Free Royalty-Free Instrumental Music for Your Videos or Podcasts

I like making videos more than scoring music, but I know how important music is to the emotion of a video. So I spend a lot more time than I’d like inside Mac iLife’s Garageband creating instrumental scores — usually customized to the video. To avoid doing this 500 times, I reuse some of them.

I’ve decided to upload many of my instrumental songs to Podsafe so people can use them for no cost and royalty-free. Here’s the link (Music.ofNalts.com), but please credit WillVideoForFood.com if you use them. I’ll eventually have them linked from this new site.

It’s hard to find a lot of music with the “free AND royalty free” terms (they’re usually free with royalties or cost a ton for royalty-free rights).

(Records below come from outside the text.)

theorem Dev.modFn_clk (d : Dev) (f : Nat) (g : Func → Func) : (Dev.modFn d f g).clk = d.clk := by
  unfold Dev.modFn
  repeat' first
    | with_reducible rfl
    | simp only [↓Dev.clk_fold, ↓Dev.clk_mk, ↓Dev.setFn_clk, Dev.clk_fold]
    | intro _
    | refine Dev.clk_ite _ _ _ _ ?_ ?_
    | refine (Dev.clk_foldl _ _ _ ?_).trans ?_
    | exact Dev.drawNow_clk _ _ _ _ (by assumption)
    | exact Dev.expInsert_clk _ _ _ (by assumption)
    | split

theorem Dev.setRing_clk (d : Dev) (r : Nat) (v : Ring) : (Dev.setRing d r v).clk = d.clk := by
  unfold Dev.setRing
  repeat' first
    | with_reducible rfl
    | simp only [↓Dev.clk_fold, ↓Dev.clk_mk, Dev.clk_fold]
    | intro _
    | refine Dev.clk_ite _ _ _ _ ?_ ?_
    | refine (Dev.clk_foldl _ _ _ ?_).trans ?_
    | exact Dev.drawNow_clk _ _ _ _ (by assumption)
    | exact Dev.expInsert_clk _ _ _ (by assumption)
    | split

theorem Dev.modRing_clk (d : Dev) (r : Nat) (g : Ring → Ring) : (Dev.modRing d r g).clk = d.clk := by
  unfold Dev.modRing
  repeat' first
    | with_reducible rfl
    | simp only [↓Dev.clk_fold, ↓Dev.clk_mk, ↓Dev.setRing_clk, Dev.clk_fold]
    | intro _
    | refine Dev.clk_ite _ _ _ _ ?_ ?_
    | refine (Dev.clk_foldl _ _ _ ?_).trans ?_
    | exact Dev.drawNow_clk _ _ _ _ (by assumption)
    | exact Dev.expInsert_clk _ _ _ (by assumption)
    | split

theorem Dev.modGroup_clk (d : Dev) (g : Nat) (f : PollGroup → PollGroup) : (Dev.modGroup d g f).clk = d.clk := by
  unfold Dev.modGroup
  repeat' first
    | with_reducible rfl
    | simp only [↓Dev.clk_fold, ↓Dev.clk_mk, Dev.clk_fold]
    | intro _
    | refine Dev.clk_ite _ _ _ _ ?_ ?_
    | refine (Dev.clk_foldl _ _ _ ?_).trans ?_
    | exact Dev.drawNow_clk _ _ _ _ (by assumption)
    | exact Dev.expInsert_clk _ _ _ (by assumption)
    | split

theorem Dev.fnCount_clk (d : Dev) (f k n : Nat) : (Dev.fnCount d f k n).clk = d.clk := by
  unfold Dev.fnCount
  repeat' first
    | with_reducible rfl
    | simp only [↓Dev.clk_fold, ↓Dev.clk_mk, ↓Dev.modFn_clk, Dev.clk_fold]
    | intro _
    | refine Dev.clk_ite _ _ _ _ ?_ ?_
    | refine (Dev.clk_foldl _ _ _ ?_).trans ?_
    | exact Dev.drawNow_clk _ _ _ _ (by assumption)
    | exact Dev.expInsert_clk _ _ _ (by assumption)
    | split

theorem Dev.post_clk (d : Dev) (fn : Nat) (k : WKind) (addr : Nat) (data : Bytes) : (Dev.post d fn k addr data).clk = d.clk := by
  unfold Dev.post
  repeat' first
    | with_reducible rfl
    | simp only [↓Dev.clk_fold, ↓Dev.clk_mk, Dev.clk_fold]
    | intro _
    | refine Dev.clk_ite _ _ _ _ ?_ ?_
    | refine (Dev.clk_foldl _ _ _ ?_).trans ?_
    | exact Dev.drawNow_clk _ _ _ _ (by assumption)
    | exact Dev.expInsert_clk _ _ _ (by assumption)
    | split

I’m perplexed why musical artists don’t do this more often to promote their work… especially undiscovered artists. The Music.ofNalts site actually takes you to Podshow, where musicians post “Podsafe music.” Kevin MacLeod (incompetech) is a notable exception. He offers his clever instrumentals for royalty-free use, and requests simply a credit (and Paypal donation).

Many, many YouTubers have incorporated MacLeod’s cheerful songs into their videos (I used his work for Crawling Through the Airport, and he custom scored this “Secret Mentos Elixir” promotional video, for a reasonable fee).

I hope people can find ways to use these songs. Some are quite generic, as I’m not a musician and not fully aware of how to use Garageband (that would require reading a manual- ick).

12 thoughts on “Free Royalty-Free Instrumental Music for Your Videos or Podcasts”

  1. Kevin,
    I bought youtubesounds.com a while back for just this purpose… although I have no musical talen or ability (I usually start with concepts and figure out the problems from there…)

    Anyways… I’ll never use it at this point. Would you be interested in such a domain? Let me know..

    Seth

  2. Just a word of caution…using loops from garageband and making music and giving it away may not be allowed especially if you are making them into loops again. I know for certain that some loop providers do allow you to make royalty free music with them. That’s my problem with buying from some sites that take in work from many artist without proper check. I am afraid these loop makers will one day come down hard on those that resell or give away their music and may have a backlash on my productions that use them.

  3. I use Sony Cinescore. I was using loops from Sony Acid Pro, but it was way over my head. Cinescore is much better and builds a coherent piece of music to fit the length you want and the mood you want. It works from a library of royalty free music – you select from a wide variety of variants and control the tempo and style. Most people leave positive comments about the music and ask “What is that cool song?”. But then, others say “The music sucks” – I think they are the real musicians.

  4. d’uh, somehow I don’t get to terms with podshow — is there _any_ way to actually use the loops? oO

  5. Hi, just stumbled upon your post and its good to know that there are some nice free alternatives for production music. From my experience for more intensive / advanced (non-youtube) video and film production the cheapest and most professional way to go is the royalty free music libraries. They host great music and you pay a one time fee, usually at a low budget price. Saves me a lot of time …
    As someone commented here though, you should take the time to find a site that looks professional and trustworthy, you don’t want problems with your license after your video production / presentation is already out there with the licensed music.

  6. As a retired sailor who love making videos, I could not exist without you guys. How do I say THANK YOU!! I am on my way to the Caribbean in January (Jamaica to be exact) and I hope to find some music here to match my videos there. Thanks again. As for Kevin Macleod, I made a video thanking him for his generosity. I had to!